6). Kudos to the production wing of the PawSox front office for getting the players to agree to wear cameras in an effort to take fans on a behind-the-scenes look. The clips have also been a hit, witnessed by the behind-the-plate view offered by Wong that registered 35,000 Twitter hits.

“After we saw the Red Sox’ catcher camera during their sim games [as part of last month’s Summer Camp at Fenway Park], we asked Connor if he would be down to do it and he was very willing,” said Tim Quitadamo, PawSox Manager of Productions.

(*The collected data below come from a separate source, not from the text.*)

-- ==== Sys2Proof/Laws/Step.lean ====
section
/-! SUPPORT. What a step can do, said once. -/

namespace Sys2Proof.Machine

/-- The state an operation of stimulus `x` is performed in: the stimulus is taken, its word and ports are latched. -/
def presented (x : Stimulus) (rest : List Stimulus) (w : Word) (s : State) : State :=
  latch w (stimulusPorts s x) { s with inputs := rest }

/-- A stimulus's word does not depend on what comes after it. -/
theorem stimulusWord_inputs (s : State) (rest : List Stimulus) (x : Stimulus) :
    stimulusWord { s with inputs := rest } x = stimulusWord s x := by
  cases x <;> simp only [stimulusWord]

/-- Only the reset event presents no word (R280). -/
theorem stimulusWord_none {s : State} {x : Stimulus} (h : stimulusWord s x = none) : x = .reset := by
  cases x <;> simp only [stimulusWord, reduceCtorEq] at h
  rfl

/-- A stimulus's ports do not depend on what comes after it. -/
theorem stimulusPorts_inputs (s : State) (rest : List Stimulus) (x : Stimulus) :
    stimulusPorts { s with inputs := rest } x = stimulusPorts s x := by
  cases x <;> simp only [stimulusPorts]

/-- Performing a word that decodes is the operation (R90). -/
theorem performBy_of_decode_ok {ex : Instr → State → Result} {s : State} {i : Instr} (h : decode s.cmd = .ok i) :
    performBy ex s = ex i s := by
  unfold performBy; rw [h]

/-- Performing a word that does not decode is IllegalCommand (R90, R251). -/
theorem performBy_of_decode_error {ex : Instr → State → Result} {s : State} {e : DecodeError}
    (h : decode s.cmd = .error e) : performBy ex s = .next (turnAway .illegalCmd s) := by
  unfold performBy; rw [h]

/-- A step on a stimulus that presents a word which decodes. -/
theorem step_of_decode_ok {s : State} {x : Stimulus} {rest : List Stimulus} {w : Word} {i : Instr} {t : State}
    (hx : s.inputs = x :: rest) (hw : stimulusWord s x = some w) (hd : decode w = .ok i)
    (he : exec i (presented x rest w s) = .next t) : step s = .next (advanceTask x t) := by
  have hw' : stimulusWord { s with inputs := rest } x = some w := (stimulusWord_inputs s rest x).trans hw
  have hp := stimulusPorts_inputs s rest x
  have hperf : performBy exec (presented x rest w s) = exec i (presented x rest w s) :=
    performBy_of_decode_ok (s := presented x rest w s) (i := i) hd
  unfold step stepBy serveBy
  rw [hx]
  simp only [hw', hp]
  rw [show latch w (stimulusPorts s x) { s with inputs := rest } = presented x rest w s from rfl, hperf, he]

/-- Everything a step that answers a next state can have done: nothing (nothing is presented), the reset event, one
operation, or one refused word. -/
theorem step_cases {s t : State} (h : step s = .next t) :
    (s.inputs = [] ∧ t = s) ∨
    (∃ rest, s.inputs = .reset :: rest ∧ t = resetSession { s with inputs := rest }) ∨
    (∃ x rest w i u, s.inputs = x :: rest ∧ x ≠ .reset ∧ stimulusWord s x = some w ∧ decode w = .ok i ∧
      exec i (presented x rest w s) = .next u ∧ t = advanceTask x u) ∨
    (∃ x rest w e, s.inputs = x :: rest ∧ x ≠ .reset ∧ stimulusWord s x = some w ∧ decode w = .error e ∧
      t = advanceTask x (turnAway .illegalCmd (presented x rest w s))) := by
  unfold step stepBy at h
  split at h
  · rename_i hn; exact .inl ⟨hn, (Host.Outcome.next.inj h).symm⟩
  · rename_i x rest hx
    right
    have hp := stimulusPorts_inputs s rest x
    have hw' := stimulusWord_inputs s rest x
    unfold serveBy at h
    rw [hp, hw'] at h
    split at h
    · rename_i hw
      obtain rfl := stimulusWord_none hw
      exact .inl ⟨rest, hx, (Host.Outcome.next.inj h).symm⟩
    · rename_i w hw
      right
      have hne : x ≠ .reset := by rintro rfl; simp only [stimulusWord, reduceCtorEq] at hw
      rw [show latch w (stimulusPorts s x) { s with inputs := rest } = presented x rest w s from rfl] at h
      cases hd : decode w with
      | ok i =>
        rw [performBy_of_decode_ok (s := presented x rest w s) (i := i) hd] at h
        split at h
        · rename_i u hu
          exact .inl ⟨x, rest, w, i, u, hx, hne, hw, hd, hu, (Host.Outcome.next.inj h).symm⟩
        · cases h
        · cases h
      | error e =>
        rw [performBy_of_decode_error (s := presented x rest w s) (e := e) hd] at h
        exact .inr ⟨x, rest, w, e, hx, hne, hw, hd, (Host.Outcome.next.inj h).symm⟩

/-- Moving a task on in its program changes that task's place only. -/
theorem advanceTask_eq (x : Stimulus) (s : State) :
    advanceTask x s = { s with samplerAt := (advanceTask x s).samplerAt, controlAt := (advanceTask x s).controlAt } := by
  unfold advanceTask
  cases x <;> simp only <;> first | rfl | (split <;> rfl)

/-! ### The machine for any parameters (R5) -/

/-- The machine's operations are the parametric ones at its own record. -/
theorem execWith_params : execWith params = exec := by funext i s; cases i <;> rfl

/-- The machine's step is the parametric one at its own record. -/
theorem stepWith_params : stepWith params = step := by funext s; unfold stepWith step; rw [execWith_params]

/-- The machine's reset state is the parametric one at its own record. -/
theorem resetFor_params : State.resetFor params = State.reset := rfl

/-- The host's machine is the parametric one at its own record. -/
theorem coreWith_params : coreWith params = Sys2Proof.core := by
  unfold coreWith Sys2Proof.core; rw [stepWith_params, resetFor_params]

/-- Whatever the constants and `PREFILL` are, a reset event leaves every register as at the start of the session: the
slots at `PREFILL`, the timer shadow at `RELOAD_VALUE` (R20, R32, R116, R280, R282). -/
theorem stepWith_reset {p : Config.Params} {s t : State} {rest : List Stimulus} (hx : s.inputs = .reset :: rest)
    (h : stepWith p s = .next t) : t = { State.resetFor p with
      cmd := s.cmd, ports := s.ports, status := s.status, resp := s.resp, inputs := rest } := by
  unfold stepWith stepBy at h
  rw [hx] at h
  cases h
  rfl

/-- The timer shadow starts at the record's `RELOAD_VALUE` (R32, R38). -/
@[simp] theorem resetFor_ctlLastTicks (p : Config.Params) : (State.resetFor p).ctlLastTicks = p.const.reloadValue := rfl

end Sys2Proof.Machine
end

The experiment in bringing fans closer to the action has included wiring infielder C.J. Chatham during warmups and an intrasquad scrimmage. Outfielder Jaren Duran also threw on the camera. Per Quitadamo, either clubhouse manager Josh Liebenow does the asking or a direct message via Twitter is sent to the player.

Too bad we don’t see more unique camera angles at the MLB national broadcast level. Instead, we have Fox toying with virtual fans who disappear when the action dictates to switch to another camera.


7). Broadcasting sim games doesn’t sound like the life of the party, yet PawSox broadcasters Josh Maurer, Mike Antonellis and Jim Cain deserve much credit for fashioning an on-air presentation that’s informing and compelling. Think along the lines of an afternoon sports talk show crossing paths with MLB Network’s “Quick Pitch.”


8). The Red Sox are giving Kyle Hart a second chance to make a first impression after the lefty bombed in his MLB debut last Thursday. Granted, summoning positive adjectives when referencing Boston’s pitching staff these days is a tall order, yet Hart figures to only benefit from being around a big league environment for several straight days as he prepares for Wednesday’s start against the Phillies.

Sending Hart back to McCoy after struggling against Tampa Bay would have done more harm than good.


9). One of the topics on a recent Zoom call with Rich Gedman was whether the PawSox hitting coach has kept in touch with players he’s offered tutelage to in recent seasons but saw their 2020 campaign thrust into uncertainty due to the pandemic. Think along the lines of infielder Jantzen Witte and outfielder Cole Sturgeon – guys who were in Fort Myers when the initial spring training was shut down and didn’t get summoned when Boston announced who was part of the player pool for summer camp.

“In all fairness, I feel somewhat embarrassed to tell you that I haven’t talked to them, although with baseball guys, once you get in the same room and have been around each other, it doesn’t take long to catch up,” said Gedman. “There’s a lot of responsibility on those guys to keep up with their baseball tools while trying to make a living.”